● **About this task**
Transcribe the records word for word, beginning with the first line and ending with the line that contains "avDigestI a len"; include nothing else.

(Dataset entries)
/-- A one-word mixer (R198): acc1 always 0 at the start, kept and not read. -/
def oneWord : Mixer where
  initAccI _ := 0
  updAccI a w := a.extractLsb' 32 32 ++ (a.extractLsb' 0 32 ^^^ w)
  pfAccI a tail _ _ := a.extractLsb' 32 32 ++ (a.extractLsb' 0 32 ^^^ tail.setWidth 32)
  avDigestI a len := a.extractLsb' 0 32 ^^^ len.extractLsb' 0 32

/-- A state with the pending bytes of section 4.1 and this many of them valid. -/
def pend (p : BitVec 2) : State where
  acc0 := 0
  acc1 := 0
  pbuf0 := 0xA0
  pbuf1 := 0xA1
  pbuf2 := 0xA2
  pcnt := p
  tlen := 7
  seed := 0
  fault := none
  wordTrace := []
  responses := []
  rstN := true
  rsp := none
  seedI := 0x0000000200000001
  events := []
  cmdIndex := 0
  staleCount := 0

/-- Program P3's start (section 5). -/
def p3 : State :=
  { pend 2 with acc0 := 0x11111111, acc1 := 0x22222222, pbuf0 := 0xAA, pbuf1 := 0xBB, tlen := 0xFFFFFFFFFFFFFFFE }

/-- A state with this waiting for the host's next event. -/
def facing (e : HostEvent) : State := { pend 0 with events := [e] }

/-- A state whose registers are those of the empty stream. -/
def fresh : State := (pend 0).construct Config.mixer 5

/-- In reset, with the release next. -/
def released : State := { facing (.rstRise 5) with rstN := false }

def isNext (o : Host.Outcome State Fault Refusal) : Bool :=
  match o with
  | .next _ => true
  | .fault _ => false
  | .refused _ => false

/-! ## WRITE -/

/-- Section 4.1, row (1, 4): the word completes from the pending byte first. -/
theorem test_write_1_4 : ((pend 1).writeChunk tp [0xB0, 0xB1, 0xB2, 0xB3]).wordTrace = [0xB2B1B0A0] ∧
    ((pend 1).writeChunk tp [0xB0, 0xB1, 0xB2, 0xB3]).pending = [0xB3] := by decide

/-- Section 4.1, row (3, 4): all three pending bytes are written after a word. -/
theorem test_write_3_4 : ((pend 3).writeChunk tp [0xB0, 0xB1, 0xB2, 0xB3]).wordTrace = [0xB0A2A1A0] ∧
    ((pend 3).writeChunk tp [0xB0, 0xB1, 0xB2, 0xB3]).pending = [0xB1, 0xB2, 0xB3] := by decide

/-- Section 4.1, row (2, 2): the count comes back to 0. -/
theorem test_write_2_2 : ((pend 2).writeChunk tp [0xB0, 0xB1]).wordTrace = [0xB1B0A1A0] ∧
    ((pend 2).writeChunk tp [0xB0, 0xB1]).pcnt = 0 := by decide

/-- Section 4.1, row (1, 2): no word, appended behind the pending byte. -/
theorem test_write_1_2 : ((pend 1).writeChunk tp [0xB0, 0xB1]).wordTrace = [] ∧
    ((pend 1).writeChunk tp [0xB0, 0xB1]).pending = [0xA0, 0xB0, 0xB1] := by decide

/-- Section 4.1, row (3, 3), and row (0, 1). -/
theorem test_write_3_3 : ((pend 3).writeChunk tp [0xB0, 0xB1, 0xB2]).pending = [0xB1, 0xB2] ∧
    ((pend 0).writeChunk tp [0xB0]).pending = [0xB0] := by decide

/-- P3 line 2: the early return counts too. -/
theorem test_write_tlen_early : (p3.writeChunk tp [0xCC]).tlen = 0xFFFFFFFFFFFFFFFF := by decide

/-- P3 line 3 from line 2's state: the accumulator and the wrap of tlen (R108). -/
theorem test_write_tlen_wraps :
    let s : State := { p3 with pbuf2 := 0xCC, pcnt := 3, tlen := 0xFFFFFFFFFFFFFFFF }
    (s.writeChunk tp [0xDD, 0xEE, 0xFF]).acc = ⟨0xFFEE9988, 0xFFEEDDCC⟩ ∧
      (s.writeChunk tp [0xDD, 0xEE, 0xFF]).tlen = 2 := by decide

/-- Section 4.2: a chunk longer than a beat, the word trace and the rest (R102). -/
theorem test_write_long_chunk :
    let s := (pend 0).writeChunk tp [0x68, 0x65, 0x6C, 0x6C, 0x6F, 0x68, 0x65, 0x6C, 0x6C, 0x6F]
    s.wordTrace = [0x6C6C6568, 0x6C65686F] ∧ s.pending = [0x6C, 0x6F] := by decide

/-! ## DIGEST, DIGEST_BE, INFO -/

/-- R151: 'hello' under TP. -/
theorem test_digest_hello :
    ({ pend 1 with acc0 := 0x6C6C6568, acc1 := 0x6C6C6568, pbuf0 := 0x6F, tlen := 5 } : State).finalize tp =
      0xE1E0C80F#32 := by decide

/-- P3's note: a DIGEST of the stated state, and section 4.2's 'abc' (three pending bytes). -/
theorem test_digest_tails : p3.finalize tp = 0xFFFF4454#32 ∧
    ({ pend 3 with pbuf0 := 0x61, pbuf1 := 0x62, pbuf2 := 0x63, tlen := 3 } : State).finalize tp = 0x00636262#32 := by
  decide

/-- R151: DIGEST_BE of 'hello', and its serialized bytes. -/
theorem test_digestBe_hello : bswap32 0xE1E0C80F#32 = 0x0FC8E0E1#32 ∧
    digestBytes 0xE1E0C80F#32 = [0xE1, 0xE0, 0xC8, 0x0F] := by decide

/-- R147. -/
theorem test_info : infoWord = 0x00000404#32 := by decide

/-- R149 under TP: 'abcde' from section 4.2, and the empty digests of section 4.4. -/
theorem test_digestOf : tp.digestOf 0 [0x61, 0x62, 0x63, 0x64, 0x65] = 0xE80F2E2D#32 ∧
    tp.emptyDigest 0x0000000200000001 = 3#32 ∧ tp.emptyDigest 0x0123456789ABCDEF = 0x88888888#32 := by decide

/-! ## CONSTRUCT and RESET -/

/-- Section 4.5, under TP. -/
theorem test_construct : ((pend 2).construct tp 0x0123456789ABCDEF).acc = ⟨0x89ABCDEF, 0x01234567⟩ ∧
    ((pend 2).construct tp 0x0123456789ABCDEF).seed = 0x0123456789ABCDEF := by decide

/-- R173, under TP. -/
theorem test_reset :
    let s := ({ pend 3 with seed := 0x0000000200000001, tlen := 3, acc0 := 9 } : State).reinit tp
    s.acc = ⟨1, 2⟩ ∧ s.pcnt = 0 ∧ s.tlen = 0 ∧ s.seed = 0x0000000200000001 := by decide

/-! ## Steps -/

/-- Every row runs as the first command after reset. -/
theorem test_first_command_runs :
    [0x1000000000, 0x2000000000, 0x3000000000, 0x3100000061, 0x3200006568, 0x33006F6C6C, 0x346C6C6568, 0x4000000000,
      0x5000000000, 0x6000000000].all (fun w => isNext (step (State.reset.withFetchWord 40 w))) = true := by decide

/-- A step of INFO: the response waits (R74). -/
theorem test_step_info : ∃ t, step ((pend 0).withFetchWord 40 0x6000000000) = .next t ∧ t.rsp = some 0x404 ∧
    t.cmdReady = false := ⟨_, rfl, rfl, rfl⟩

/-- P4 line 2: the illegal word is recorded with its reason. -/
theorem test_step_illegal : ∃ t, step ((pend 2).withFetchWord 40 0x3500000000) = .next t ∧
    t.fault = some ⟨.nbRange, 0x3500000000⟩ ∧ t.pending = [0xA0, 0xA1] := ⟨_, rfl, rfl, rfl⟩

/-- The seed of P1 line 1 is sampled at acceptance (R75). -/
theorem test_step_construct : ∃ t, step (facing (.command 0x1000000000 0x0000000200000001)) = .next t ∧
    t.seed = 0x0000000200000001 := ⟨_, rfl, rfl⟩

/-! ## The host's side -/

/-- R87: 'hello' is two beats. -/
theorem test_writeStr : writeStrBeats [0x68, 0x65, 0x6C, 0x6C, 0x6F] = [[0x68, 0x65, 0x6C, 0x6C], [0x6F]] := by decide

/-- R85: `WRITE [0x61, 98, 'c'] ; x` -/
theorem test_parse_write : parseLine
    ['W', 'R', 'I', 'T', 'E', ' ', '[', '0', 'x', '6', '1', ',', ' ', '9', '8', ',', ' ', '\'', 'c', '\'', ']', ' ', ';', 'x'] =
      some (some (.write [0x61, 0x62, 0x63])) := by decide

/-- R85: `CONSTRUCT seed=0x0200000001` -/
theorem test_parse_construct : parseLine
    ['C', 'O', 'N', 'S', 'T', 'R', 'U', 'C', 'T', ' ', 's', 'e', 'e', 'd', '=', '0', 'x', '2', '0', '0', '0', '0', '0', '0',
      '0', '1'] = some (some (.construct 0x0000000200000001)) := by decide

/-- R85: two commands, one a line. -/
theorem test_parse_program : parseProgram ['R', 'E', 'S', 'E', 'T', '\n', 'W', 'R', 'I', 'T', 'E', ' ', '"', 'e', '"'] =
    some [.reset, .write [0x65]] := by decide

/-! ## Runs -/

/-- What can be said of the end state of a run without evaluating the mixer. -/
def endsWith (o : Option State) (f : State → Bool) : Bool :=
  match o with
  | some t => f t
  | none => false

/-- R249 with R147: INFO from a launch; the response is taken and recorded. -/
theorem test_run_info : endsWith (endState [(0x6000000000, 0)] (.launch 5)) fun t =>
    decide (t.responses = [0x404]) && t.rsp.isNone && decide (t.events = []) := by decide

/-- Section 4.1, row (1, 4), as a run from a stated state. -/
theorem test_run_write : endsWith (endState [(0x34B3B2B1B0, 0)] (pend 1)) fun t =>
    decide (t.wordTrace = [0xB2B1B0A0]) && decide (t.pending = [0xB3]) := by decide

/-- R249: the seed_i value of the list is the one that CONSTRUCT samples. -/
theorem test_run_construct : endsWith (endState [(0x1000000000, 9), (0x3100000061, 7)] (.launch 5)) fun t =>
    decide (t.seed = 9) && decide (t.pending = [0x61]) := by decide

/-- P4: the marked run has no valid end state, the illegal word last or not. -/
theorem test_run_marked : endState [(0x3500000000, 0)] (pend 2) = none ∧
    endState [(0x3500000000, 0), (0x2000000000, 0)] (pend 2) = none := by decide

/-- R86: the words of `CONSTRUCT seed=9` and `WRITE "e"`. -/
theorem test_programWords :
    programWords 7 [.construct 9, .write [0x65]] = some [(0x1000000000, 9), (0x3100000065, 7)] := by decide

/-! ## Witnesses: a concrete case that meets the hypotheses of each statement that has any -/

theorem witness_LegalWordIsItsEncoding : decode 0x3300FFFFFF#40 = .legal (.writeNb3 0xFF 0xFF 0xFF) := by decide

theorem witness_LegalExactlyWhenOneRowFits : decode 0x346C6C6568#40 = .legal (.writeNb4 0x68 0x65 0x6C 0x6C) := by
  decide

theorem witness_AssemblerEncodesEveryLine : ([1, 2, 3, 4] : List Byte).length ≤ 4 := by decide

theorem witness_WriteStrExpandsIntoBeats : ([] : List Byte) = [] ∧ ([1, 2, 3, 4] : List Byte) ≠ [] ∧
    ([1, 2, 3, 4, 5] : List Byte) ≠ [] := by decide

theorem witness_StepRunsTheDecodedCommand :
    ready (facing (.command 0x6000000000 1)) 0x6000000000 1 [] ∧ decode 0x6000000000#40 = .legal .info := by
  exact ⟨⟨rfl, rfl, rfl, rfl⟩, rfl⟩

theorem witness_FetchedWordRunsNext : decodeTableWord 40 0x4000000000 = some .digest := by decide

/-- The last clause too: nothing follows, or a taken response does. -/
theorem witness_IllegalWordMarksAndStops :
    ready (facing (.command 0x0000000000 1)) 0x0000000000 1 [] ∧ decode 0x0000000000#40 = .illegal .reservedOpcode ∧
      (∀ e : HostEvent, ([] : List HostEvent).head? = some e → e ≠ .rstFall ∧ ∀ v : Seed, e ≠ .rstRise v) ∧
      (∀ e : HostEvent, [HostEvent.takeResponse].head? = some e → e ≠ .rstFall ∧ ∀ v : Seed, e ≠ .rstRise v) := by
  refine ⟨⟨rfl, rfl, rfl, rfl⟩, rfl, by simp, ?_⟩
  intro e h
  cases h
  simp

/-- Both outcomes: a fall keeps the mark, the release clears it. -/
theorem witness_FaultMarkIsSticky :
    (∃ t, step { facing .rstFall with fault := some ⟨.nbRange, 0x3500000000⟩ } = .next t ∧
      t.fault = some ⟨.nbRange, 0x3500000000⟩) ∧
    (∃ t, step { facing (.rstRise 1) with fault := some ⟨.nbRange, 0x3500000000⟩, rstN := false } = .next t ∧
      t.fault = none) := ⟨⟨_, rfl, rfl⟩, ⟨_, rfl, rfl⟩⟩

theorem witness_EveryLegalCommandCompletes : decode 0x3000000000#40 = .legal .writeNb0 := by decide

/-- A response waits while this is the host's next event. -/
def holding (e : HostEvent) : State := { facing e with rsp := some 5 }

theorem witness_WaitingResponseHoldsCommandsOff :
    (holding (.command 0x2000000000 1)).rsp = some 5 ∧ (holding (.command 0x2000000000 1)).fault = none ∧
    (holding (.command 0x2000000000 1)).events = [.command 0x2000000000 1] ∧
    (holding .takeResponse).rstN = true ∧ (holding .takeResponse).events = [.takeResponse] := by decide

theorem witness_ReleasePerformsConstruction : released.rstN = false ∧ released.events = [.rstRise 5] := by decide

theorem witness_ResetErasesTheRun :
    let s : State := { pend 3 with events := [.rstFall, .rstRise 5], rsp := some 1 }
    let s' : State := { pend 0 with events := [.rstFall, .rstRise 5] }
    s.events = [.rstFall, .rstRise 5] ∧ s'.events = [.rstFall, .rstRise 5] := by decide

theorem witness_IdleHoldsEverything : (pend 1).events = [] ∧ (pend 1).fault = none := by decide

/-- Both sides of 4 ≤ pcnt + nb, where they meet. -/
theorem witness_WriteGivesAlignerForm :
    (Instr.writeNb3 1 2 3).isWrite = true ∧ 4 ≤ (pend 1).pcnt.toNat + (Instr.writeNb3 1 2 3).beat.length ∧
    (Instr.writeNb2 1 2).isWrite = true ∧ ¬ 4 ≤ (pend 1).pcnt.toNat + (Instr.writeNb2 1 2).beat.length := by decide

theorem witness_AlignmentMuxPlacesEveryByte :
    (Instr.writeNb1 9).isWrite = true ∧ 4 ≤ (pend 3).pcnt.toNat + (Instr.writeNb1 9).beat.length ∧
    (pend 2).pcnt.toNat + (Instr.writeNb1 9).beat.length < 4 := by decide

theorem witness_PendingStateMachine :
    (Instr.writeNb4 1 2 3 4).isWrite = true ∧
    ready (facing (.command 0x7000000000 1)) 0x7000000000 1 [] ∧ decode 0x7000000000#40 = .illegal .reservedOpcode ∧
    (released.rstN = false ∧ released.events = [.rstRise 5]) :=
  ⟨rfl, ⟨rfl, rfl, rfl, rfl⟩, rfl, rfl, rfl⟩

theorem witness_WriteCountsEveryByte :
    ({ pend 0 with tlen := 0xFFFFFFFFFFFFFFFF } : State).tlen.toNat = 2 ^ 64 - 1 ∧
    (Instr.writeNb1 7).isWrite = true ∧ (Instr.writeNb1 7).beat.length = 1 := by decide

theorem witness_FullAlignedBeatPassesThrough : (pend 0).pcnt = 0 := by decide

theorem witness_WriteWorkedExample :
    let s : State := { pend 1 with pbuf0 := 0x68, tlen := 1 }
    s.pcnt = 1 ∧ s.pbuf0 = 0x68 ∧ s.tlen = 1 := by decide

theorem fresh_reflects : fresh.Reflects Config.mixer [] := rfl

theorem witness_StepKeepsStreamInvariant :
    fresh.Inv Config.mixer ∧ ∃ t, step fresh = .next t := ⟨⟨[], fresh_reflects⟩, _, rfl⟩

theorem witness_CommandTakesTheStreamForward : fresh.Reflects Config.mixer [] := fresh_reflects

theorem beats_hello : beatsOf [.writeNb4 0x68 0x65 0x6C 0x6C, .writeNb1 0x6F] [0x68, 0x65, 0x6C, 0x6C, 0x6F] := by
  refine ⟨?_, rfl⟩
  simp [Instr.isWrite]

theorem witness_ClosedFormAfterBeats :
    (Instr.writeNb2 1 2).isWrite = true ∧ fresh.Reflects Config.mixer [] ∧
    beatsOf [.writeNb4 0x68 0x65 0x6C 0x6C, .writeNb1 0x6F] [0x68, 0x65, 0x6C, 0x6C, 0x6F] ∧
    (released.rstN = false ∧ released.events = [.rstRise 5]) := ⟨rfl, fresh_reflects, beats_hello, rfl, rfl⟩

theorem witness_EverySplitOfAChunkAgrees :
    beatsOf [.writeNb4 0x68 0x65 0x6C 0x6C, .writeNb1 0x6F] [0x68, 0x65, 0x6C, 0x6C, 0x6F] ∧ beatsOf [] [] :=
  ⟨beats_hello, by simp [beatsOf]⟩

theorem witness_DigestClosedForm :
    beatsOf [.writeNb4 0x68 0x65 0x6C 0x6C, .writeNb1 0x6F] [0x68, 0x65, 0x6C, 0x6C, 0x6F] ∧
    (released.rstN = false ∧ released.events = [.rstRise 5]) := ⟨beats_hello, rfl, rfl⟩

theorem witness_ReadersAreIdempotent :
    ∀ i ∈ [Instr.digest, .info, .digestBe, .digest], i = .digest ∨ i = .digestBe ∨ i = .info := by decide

● **Output for this exercise**
/-- A one-word mixer (R198): acc1 always 0 at the start, kept and not read. -/
def oneWord : Mixer where
  initAccI _ := 0
  updAccI a w := a.extractLsb' 32 32 ++ (a.extractLsb' 0 32 ^^^ w)
  pfAccI a tail _ _ := a.extractLsb' 32 32 ++ (a.extractLsb' 0 32 ^^^ tail.setWidth 32)
  avDigestI a len := a.extractLsb' 0 32 ^^^ len.extractLsb' 0 32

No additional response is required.